Mayer’s volume explores the nature of conflict from several theoretical perspectives, and then proceeds to deal specifically with issues of
impasse, advocacy, communication, and mediation. Throughout, The Dynamics of Conflict Resolution provides a solid synthesis of the
theoretical and the pragmatic; as Mayer observes: “I believe that our most creative moments as practical theorists come when we attempt to
integrate the explanations of conflict and conflict resolution to which we are attracted with observations about what we actually do in real-life
situations.”
Mayer manages to synthesize other dichotomies as well. He acknowledges the emotional level at which certain conflicts function without
advocating abdication of a neutral’s responsibility to help forge a resolution of the dispute; he warns that “the art of conflict resolution is the
discovery of the level at which a conflict really operates, and the challenge is to find a way to work at that level.

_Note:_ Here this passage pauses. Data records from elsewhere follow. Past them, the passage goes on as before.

-- ==== Sys2Proof/Machine/Accesses.lean ====
section
/-! DEFINITION. Accesses of the cycle engine: the governing port rule (R31), the resolution of width (R24 to R29), the end of
the first and of the last cycle (R22, R23, R30), and what the part drives on the bus meanwhile (R19, R20, R51, R96). -/

namespace Sys2Proof.Machine

/-- The entry of the port rule table whose range contains a port (R31). -/
def State.ruleFor (s : State) (port : Nat) : Option PortRule :=
  s.rules.find? fun r => r.first.toNat ≤ port && port ≤ r.last.toNat

/-- How a 16-bit I/O access resolves (R26 to R28); without a rule, width AUTO and odd SPLIT (R31). -/
def ioPlan (rule : Option PortRule) (port : Nat) : Plan :=
  if port % 2 = 1 then
    match rule.map PortRule.odd with
    | some .refuse => .refused
    | _ => .two8
  else
    match rule.map PortRule.width with
    | some .force8 => .two8
    | some .force16 => .one16
    | _ => .bySelect

/-- The wait limit of a port's cycles: the rule's, or the bus default when it is 0 or no rule covers the port (R20). -/
def ruleLimit (rule : Option PortRule) (dflt : Nat) : Nat :=
  match rule with
  | some r => if r.waitLimit = 0 then dflt else r.waitLimit
  | none => dflt

/-- An I/O access as it begins (R24, R25 to R28). -/
def State.ioAccess (s : State) (write wide : Bool) (port : Nat) (value : Half) : Access where
  space := .io
  write := write
  addr := port
  value := value
  plan := if wide then ioPlan (s.ruleFor port) port else .one8
  waits8 := s.bus.wait8io
  waits16 := s.bus.wait16io
  limit := ruleLimit (s.ruleFor port) s.bus.waitLimit
  clock := s.bus.clock

/-- A memory access as it begins (R24, R25, R29). -/
def State.memAccess (s : State) (write wide : Bool) (addr : Nat) (value : Half) : Access where
  space := .mem
  write := write
  addr := addr
  value := value
  plan := if !wide then .one8 else if addr % 2 = 1 then .two8 else .bySelect
  waits8 := s.bus.wait8mem
  waits16 := s.bus.wait16mem
  limit := s.bus.waitLimit
  clock := s.bus.clock

/-- The access an entry asks for (R56, R57). -/
def State.entryAccess (s : State) (e : RawEntry) (op : Op) : Access :=
  if op.isMemory then s.memAccess op.isWrite op.isWide (entryAddress e) e.a
  else s.ioAccess op.isWrite op.isWide (entryPort e) e.a

/-- The address of the cycle an access is in: the second of two follows at the next port modulo 65,536, or the next address
modulo 16,777,216 (R26, R29). -/
def Access.cycleAddr (a : Access) : Nat :=
  if a.second then (a.addr + 1) % (match a.space with | .io => Config.portSpace | .mem => Config.addressSpace)
  else a.addr

/-- How an access ended: the value of a read, the outcome (OK, TIMEOUT or ALIGN), and the last cycle's length in clocks,
none where no cycle was performed. -/
structure AccessEnd where
  value : Half
  status : Status
  clocks : Option Nat
deriving DecidableEq, Repr

/-- How an access stands resolved once the select has been sampled, at the end of the first address phase: under AUTO and at an even
memory address one 16-bit cycle if a slot connected then asserts the select, two 8-bit cycles if none does (R12, R19, R27, R29). -/
def State.resolved (s : State) (a : Access) (e : BusEnd) : Plan :=
  match a.plan with
  | .bySelect => if s.finds a.switched e.select then .one16 else .two8
  | p => p

/-- The first cycle of an access resolved into two ends and the second follows (R30). An access resolved otherwise has no such
moment. -/
def State.firstCycleEnd (s : State) (a : Access) (e : BusEnd) : Option (Access × Nat) :=
  if a.second then none
  else if s.resolved a e = .two8 then
    let held := s.readyHeld a.switched e
    let out := cycleTimesOut a.timedOut a.waits8 a.limit a.clock held
    some ({ a with
        plan := .two8, second := true, timedOut := false, switched := []
        firstByte := if out then 0xFF else s.lowLines e
        firstTimedOut := out },
      cycleClocks out a.waits8 a.limit a.clock held)
  else none

/-- The access ends with its last cycle (R25 to R30); `none` while the first of two cycles is still to end. -/
def State.accessEnd (s : State) (a : Access) (e : BusEnd) : Option AccessEnd :=
  let held := s.readyHeld a.switched e
  let out8 := cycleTimesOut a.timedOut a.waits8 a.limit a.clock held
  let out16 := cycleTimesOut a.timedOut a.waits16 a.limit a.clock held
  let lo : Byte := if out8 then 0xFF else s.lowLines e
  match s.resolved a e with
  | .refused => some ⟨0, .align, none⟩
  | .one8 =>
    some ⟨lo.zeroExtend 16, if out8 then .timeout else .ok, some (cycleClocks out8 a.waits8 a.limit a.clock held)⟩
  | .one16 | .bySelect =>
    some ⟨if out16 then 0xFFFF else halfOf (s.lowLines e) (s.highLines e), if out16 then .timeout else .ok,
      some (cycleClocks out16 a.waits16 a.limit a.clock held)⟩
  | .two8 =>
    if a.second then
      some ⟨halfOf a.firstByte lo, if a.firstTimedOut || out8 then .timeout else .ok,
        some (cycleClocks out8 a.waits8 a.limit a.clock held)⟩
    else none

/-- The part's record of a finished cycle: nothing in flight, its length kept. -/
def State.cycleDone (clocks : Option Nat) (s : State) : State :=
  { s with inFlight := .none, orphan := false, lastClocks := clocks.getD s.lastClocks }

/-! ### What the part drives (R19, R20, R47, R51, R96) -/

/-- The address lines, strobes, acknowledge, terminal-count strobe and data the part drives in a command phase. -/
structure Pins where
  addr : Nat
  ioRead : Bool := false
  ioWrite : Bool := false
  memRead : Bool := false
  memWrite : Bool := false
  refresh : Bool := false
  ack : Option ChanId := none
  terminalCount : Bool := false
  data : Option Half := none
deriving DecidableEq, Repr

/-- The data an access's cycle drives for a write: the whole value, or one byte on the low lines (R19). The spec does not say
what the high eight lines carry in an 8-bit write cycle. DESIGN CHOICE (log entry 38): 0x00; in a first cycle whose width the
select still decides, the value's high byte, whatever the select turns out to be. -/
def Access.driven (a : Access) : Option Half :=
  if !a.write then none
  else match a.plan with
  | .one16 | .bySelect => some a.value
  | _ => some ((if a.second then highByte a.value else lowByte a.value).zeroExtend 16)

/-- The pins of an access's cycle (R19). -/
def Access.pins (a : Access) : Pins where
  addr := a.cycleAddr
  ioRead := a.space = .io && !a.write
  ioWrite := a.space = .io && a.write
  memRead := a.space = .mem && !a.write
  memWrite := a.space = .mem && a.write
  data := a.driven

/-- The pins of a transfer's cycle: the strobes of R96's table for a FILL or DRAIN, none for a VERIFY. -/
def Transfer.pins (t : Transfer) : Pins where
  addr := t.sysAddr
  ioRead := t.kind = .fill
  memWrite := t.kind = .fill
  memRead := t.kind = .drain
  ioWrite := t.kind = .drain
  ack := some t.ch
  terminalCount := t.terminal
  data := t.data

/-- What the part drives in the command phase of the cycle in progress; `none` on an idle bus and under a master grant, where
it drives the acknowledge alone (R40, R47). An access refused with ALIGN performs no cycle. -/
def State.pins (s : State) : Option Pins :=
  match s.inFlight with
  | .none => none
  | .access a => if a.plan = .refused then none else some a.pins
  | .transfer t => some t.pins
  | .refresh r => some { addr := r.row, refresh := true, memRead := true }

/-- The acknowledge line the part drives: a transfer's, or the master's for the whole of its tenure (R44, R47). -/
def State.acknowledge (s : State) : Option ChanId :=
  match s.inFlight, s.arb.owner with
  | .transfer t, _ => some t.ch
  | _, .dma c true => some c
  | _, _ => none

/-- What the card in a slot sees of the card bus: the pins of the cycle in progress and the acknowledge while its isolation switches
are closed; with them open no cycle, no strobe, no acknowledge and no refresh cycle (R12). -/
def State.seenBy (s : State) (i : SlotId) : Option Pins × Option ChanId :=
  if s.connected i then (s.pins, s.acknowledge) else (none, none)

end Sys2Proof.Machine
end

We can err by going too deep
or staying too shallow”. The book has a strong and distinct voice, yet remains refreshing in its avoidance of the doctrinaire, and offers the
delightfully modest disclaimer: “I do not put these ideas forward as the right conceptual framework, but rather as ways that I have found to be
useful and poignant.”
Straightforward, well-crafted, and sprinkled with examples from practice that instruct (rather than simply illustrate flattering professional
moments in the author’s life), Mayer’s book will prove useful to both the theoretically inclined and to the novice practitioner, as well as to the
reflective professional open to pondering about the essence of conflict and creative approaches to its resolution.